## [What needs to be done]
Would you reproduce exactly the lines below from the one holding "else bif Nat.ble 0x190000" through the one holding "bif a == Reg.nitCtl", inclusive, and no others?

## [The data]
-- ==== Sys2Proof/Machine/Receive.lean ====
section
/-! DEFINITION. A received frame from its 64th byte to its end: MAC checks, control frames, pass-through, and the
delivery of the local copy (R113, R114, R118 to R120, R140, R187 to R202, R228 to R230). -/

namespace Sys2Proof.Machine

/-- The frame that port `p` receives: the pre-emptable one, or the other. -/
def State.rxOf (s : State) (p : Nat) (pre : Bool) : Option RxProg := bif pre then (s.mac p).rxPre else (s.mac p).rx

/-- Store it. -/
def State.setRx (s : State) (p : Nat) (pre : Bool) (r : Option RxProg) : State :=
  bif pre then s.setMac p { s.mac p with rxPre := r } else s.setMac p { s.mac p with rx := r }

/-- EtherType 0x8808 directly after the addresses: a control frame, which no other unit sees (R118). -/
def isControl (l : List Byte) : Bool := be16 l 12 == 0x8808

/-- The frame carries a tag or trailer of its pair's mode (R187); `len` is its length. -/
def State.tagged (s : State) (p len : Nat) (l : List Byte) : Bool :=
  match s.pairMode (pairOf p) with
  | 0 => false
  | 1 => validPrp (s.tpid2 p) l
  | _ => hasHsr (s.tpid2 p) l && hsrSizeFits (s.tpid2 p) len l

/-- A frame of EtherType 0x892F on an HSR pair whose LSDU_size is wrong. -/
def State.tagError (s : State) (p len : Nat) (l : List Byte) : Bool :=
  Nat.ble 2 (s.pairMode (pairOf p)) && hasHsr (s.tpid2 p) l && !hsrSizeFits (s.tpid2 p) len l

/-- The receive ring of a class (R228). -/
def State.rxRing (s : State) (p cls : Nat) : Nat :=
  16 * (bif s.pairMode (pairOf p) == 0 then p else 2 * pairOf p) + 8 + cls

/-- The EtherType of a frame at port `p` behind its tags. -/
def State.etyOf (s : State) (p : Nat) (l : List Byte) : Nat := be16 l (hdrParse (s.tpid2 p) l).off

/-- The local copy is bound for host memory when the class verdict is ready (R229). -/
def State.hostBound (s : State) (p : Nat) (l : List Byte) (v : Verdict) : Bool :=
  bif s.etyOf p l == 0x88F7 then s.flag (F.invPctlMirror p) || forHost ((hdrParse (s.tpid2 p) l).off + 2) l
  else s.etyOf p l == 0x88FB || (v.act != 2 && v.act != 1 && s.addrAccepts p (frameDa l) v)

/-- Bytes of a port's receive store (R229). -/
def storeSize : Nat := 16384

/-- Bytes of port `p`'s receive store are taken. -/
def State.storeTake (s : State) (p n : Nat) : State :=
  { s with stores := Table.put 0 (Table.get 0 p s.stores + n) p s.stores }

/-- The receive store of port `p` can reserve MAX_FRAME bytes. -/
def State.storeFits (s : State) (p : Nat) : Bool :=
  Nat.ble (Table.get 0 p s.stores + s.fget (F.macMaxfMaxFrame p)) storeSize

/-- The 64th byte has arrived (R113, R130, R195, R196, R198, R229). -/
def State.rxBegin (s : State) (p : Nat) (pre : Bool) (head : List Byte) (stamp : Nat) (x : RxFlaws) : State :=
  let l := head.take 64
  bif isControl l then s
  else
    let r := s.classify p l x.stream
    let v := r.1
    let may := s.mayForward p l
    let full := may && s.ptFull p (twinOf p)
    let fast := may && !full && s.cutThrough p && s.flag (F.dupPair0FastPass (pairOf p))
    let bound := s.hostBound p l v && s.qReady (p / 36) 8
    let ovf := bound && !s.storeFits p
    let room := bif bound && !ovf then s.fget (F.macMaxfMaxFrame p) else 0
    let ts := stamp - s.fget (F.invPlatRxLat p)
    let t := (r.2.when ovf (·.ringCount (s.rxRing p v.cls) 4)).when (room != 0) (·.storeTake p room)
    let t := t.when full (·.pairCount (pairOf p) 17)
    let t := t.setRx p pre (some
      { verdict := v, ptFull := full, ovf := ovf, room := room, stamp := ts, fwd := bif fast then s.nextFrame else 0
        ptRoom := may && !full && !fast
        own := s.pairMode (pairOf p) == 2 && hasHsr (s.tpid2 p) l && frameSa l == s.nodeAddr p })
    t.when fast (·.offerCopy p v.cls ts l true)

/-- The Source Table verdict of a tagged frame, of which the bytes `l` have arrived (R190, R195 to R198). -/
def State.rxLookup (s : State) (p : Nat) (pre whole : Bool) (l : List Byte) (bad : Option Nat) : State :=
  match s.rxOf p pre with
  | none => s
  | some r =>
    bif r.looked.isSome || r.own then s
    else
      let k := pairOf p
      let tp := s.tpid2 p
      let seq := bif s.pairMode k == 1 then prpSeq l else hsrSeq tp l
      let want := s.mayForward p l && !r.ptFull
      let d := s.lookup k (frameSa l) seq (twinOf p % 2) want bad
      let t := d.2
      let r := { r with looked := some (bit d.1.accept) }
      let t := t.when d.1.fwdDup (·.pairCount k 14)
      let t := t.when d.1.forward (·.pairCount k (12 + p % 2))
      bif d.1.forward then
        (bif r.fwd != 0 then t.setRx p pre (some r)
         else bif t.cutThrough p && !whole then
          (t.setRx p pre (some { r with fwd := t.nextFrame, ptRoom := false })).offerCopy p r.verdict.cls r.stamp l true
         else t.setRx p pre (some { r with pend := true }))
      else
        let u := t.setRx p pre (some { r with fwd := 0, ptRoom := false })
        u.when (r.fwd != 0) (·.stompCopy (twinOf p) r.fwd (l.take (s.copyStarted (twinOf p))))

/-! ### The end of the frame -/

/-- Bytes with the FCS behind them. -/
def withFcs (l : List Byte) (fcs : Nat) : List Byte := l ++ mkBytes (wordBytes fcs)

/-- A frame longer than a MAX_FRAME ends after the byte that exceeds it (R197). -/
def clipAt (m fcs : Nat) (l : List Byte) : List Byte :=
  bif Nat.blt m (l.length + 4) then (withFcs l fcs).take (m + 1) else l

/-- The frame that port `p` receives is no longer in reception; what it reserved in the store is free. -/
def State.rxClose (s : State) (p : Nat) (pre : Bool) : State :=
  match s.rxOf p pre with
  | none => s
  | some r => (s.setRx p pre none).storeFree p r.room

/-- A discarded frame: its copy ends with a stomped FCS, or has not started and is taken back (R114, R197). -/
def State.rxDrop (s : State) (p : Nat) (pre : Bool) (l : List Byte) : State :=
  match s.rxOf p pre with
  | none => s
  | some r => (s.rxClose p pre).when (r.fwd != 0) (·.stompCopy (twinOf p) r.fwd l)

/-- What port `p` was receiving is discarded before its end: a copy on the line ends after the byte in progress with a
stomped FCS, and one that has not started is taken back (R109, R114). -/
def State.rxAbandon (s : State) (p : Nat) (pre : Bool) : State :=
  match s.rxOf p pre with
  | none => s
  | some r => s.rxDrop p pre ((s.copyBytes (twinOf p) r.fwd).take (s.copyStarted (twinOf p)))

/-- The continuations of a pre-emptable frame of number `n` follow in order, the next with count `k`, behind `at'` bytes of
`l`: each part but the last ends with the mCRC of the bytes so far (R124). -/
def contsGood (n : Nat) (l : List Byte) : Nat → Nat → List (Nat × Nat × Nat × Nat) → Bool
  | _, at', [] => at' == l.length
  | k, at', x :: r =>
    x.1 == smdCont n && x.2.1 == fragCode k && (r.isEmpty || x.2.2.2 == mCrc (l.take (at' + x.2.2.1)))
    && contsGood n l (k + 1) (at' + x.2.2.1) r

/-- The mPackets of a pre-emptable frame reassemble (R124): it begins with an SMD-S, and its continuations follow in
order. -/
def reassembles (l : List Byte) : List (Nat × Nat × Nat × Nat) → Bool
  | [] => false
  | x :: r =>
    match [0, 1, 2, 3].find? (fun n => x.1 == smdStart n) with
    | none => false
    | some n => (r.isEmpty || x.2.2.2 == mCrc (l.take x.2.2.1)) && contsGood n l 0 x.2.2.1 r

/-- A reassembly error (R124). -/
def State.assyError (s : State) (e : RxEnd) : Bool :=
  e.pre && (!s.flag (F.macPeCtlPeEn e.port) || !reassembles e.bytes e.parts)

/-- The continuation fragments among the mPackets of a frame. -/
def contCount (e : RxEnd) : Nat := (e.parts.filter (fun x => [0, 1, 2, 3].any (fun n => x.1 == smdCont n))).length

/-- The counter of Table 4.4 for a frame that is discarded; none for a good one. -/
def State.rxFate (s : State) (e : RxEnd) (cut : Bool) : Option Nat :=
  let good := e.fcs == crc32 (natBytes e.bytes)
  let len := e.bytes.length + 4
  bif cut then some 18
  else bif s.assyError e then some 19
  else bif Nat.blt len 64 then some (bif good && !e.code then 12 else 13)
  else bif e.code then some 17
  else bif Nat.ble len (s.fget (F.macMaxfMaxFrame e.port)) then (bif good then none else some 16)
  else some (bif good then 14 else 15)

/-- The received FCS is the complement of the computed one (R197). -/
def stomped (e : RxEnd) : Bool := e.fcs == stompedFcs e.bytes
* * *
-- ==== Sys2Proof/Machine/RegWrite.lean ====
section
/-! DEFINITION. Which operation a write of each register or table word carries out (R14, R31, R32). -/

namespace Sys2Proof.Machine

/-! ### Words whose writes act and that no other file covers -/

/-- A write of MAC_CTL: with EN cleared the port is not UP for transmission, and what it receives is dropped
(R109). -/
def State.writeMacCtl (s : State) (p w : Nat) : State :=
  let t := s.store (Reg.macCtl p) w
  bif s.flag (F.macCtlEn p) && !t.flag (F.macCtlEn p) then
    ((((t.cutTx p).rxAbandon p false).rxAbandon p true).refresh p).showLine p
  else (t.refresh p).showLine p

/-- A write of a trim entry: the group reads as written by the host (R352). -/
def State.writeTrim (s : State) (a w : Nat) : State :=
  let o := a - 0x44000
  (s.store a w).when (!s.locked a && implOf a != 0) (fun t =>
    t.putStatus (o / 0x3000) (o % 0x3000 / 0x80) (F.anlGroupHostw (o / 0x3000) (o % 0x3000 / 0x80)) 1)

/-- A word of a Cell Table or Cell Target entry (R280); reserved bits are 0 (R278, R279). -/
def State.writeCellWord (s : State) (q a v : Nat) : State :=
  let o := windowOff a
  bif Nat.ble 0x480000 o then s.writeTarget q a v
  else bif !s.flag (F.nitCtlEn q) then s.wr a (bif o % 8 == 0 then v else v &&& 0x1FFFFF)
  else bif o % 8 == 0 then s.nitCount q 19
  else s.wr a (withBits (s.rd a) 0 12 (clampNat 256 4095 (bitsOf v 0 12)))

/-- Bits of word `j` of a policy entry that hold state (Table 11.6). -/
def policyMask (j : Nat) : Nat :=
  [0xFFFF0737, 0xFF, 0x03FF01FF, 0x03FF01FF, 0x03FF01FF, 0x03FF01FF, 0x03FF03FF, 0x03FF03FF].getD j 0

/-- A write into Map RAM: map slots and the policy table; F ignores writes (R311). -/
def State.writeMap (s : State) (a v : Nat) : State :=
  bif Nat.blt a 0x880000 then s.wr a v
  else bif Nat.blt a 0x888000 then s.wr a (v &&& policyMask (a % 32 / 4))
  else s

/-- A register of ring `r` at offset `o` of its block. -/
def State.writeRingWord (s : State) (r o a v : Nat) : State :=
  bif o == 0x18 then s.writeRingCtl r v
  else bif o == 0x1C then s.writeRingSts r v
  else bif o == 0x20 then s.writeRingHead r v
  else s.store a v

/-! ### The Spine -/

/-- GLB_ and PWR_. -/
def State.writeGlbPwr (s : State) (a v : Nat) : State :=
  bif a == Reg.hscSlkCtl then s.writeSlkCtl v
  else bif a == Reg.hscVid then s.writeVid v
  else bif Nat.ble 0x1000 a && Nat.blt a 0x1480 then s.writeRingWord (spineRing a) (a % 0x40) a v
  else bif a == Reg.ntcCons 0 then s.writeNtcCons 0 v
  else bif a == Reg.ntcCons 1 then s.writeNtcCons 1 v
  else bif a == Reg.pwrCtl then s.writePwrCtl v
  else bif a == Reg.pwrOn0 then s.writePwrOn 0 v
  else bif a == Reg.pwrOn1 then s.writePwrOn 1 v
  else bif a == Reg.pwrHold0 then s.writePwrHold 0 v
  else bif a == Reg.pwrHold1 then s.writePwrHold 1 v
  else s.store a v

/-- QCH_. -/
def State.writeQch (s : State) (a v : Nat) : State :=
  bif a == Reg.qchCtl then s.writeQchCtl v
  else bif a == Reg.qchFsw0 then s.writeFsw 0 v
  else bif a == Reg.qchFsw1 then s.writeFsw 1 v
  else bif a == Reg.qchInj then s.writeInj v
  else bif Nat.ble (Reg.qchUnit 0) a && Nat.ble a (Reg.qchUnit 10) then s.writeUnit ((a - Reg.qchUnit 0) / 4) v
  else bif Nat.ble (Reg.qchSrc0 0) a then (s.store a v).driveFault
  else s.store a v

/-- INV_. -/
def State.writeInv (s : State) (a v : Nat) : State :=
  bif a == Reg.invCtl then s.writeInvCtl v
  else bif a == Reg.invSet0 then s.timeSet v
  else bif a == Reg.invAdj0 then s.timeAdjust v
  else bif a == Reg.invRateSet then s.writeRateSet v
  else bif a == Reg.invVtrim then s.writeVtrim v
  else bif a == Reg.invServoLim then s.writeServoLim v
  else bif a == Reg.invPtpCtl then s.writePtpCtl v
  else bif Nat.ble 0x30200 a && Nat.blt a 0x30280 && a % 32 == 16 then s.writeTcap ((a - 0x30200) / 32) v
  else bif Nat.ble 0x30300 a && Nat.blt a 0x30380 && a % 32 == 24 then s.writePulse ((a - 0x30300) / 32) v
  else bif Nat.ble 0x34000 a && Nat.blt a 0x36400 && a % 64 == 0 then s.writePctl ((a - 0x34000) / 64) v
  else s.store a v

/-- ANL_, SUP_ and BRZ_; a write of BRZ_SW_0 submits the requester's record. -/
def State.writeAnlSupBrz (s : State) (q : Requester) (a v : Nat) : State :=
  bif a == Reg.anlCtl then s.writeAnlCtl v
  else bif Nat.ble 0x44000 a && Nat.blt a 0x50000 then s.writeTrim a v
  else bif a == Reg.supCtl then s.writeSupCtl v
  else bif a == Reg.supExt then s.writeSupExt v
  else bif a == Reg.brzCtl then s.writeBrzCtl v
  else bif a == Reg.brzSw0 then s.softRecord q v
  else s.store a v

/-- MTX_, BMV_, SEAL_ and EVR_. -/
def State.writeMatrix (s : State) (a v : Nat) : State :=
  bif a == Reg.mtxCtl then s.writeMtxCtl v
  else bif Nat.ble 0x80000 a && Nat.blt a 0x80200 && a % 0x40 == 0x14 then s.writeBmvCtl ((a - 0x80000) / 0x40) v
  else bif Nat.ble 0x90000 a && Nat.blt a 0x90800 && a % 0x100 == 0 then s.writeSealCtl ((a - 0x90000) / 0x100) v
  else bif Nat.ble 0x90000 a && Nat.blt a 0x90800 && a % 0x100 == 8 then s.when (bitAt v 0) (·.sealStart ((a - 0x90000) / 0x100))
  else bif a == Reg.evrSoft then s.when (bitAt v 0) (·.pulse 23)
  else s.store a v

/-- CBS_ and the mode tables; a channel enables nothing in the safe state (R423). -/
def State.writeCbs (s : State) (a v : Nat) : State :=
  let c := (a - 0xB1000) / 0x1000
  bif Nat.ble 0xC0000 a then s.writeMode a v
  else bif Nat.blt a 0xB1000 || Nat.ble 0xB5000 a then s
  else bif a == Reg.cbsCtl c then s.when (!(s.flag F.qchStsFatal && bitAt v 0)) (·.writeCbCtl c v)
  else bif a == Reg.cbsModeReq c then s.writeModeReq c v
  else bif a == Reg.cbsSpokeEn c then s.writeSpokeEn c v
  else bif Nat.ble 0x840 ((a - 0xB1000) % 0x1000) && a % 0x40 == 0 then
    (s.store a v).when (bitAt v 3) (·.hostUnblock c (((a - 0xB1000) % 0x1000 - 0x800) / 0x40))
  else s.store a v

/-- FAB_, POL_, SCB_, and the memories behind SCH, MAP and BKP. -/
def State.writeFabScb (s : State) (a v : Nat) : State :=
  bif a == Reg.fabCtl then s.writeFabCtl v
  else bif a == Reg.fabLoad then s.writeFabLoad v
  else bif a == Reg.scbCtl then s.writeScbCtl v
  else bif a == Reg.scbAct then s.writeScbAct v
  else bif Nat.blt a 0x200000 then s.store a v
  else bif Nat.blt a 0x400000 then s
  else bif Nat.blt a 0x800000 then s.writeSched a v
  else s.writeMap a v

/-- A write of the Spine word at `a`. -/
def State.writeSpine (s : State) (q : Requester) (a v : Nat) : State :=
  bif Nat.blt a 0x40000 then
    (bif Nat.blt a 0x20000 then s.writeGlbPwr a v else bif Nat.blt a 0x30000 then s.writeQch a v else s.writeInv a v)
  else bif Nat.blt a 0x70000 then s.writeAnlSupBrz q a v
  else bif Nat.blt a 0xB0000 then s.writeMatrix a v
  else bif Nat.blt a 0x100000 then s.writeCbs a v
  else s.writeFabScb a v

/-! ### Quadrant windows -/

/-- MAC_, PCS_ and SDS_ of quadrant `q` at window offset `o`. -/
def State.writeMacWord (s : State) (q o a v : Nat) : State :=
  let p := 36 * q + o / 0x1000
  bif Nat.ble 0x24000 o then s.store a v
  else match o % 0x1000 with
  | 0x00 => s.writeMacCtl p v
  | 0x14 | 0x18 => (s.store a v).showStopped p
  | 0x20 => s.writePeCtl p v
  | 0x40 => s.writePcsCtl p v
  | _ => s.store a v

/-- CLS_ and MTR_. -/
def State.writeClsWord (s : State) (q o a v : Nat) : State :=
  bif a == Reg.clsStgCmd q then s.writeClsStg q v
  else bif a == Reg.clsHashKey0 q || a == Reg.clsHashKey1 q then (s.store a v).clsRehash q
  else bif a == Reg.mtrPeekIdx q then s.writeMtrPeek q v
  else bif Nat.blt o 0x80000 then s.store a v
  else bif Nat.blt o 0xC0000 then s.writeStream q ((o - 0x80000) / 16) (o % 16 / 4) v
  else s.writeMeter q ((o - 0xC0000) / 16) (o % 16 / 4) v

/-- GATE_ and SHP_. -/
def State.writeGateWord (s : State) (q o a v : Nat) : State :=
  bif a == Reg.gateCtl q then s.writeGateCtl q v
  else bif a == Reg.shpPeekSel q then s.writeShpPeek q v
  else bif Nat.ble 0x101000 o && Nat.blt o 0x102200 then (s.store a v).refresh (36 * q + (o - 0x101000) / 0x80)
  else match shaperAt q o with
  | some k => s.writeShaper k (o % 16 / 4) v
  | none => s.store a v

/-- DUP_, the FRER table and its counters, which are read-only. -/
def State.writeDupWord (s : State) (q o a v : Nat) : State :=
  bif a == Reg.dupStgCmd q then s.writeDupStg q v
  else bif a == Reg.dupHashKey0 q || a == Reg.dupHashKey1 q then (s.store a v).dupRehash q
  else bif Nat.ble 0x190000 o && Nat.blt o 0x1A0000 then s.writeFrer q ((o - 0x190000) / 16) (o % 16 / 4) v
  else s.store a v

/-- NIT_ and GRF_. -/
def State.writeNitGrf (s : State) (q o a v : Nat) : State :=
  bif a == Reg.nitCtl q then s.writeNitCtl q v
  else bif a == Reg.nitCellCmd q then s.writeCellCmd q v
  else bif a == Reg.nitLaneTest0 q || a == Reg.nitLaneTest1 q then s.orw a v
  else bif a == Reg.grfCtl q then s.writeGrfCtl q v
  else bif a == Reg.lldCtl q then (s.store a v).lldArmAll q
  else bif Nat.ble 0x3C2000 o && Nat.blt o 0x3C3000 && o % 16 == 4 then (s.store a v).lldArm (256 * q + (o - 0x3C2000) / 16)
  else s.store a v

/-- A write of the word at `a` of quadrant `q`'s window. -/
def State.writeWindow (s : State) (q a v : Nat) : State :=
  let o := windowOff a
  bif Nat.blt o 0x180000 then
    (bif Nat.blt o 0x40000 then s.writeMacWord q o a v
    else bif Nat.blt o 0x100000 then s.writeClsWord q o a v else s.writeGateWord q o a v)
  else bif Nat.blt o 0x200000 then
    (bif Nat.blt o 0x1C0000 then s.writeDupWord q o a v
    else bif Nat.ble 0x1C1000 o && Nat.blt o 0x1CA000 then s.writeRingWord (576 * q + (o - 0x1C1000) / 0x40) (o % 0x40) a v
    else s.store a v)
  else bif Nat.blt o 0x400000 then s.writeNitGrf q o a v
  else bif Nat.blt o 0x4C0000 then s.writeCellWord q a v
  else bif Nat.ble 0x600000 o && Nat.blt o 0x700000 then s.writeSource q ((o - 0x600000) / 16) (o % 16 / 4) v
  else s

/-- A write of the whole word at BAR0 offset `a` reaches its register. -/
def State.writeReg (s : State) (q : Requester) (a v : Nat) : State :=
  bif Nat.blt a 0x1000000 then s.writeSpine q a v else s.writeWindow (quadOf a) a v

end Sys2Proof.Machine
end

## [Result]
  else bif Nat.ble 0x190000 o && Nat.blt o 0x1A0000 then s.writeFrer q ((o - 0x190000) / 16) (o % 16 / 4) v
  else s.store a v

/-- NIT_ and GRF_. -/
def State.writeNitGrf (s : State) (q o a v : Nat) : State :=
  bif a == Reg.nitCtl q then s.writeNitCtl q v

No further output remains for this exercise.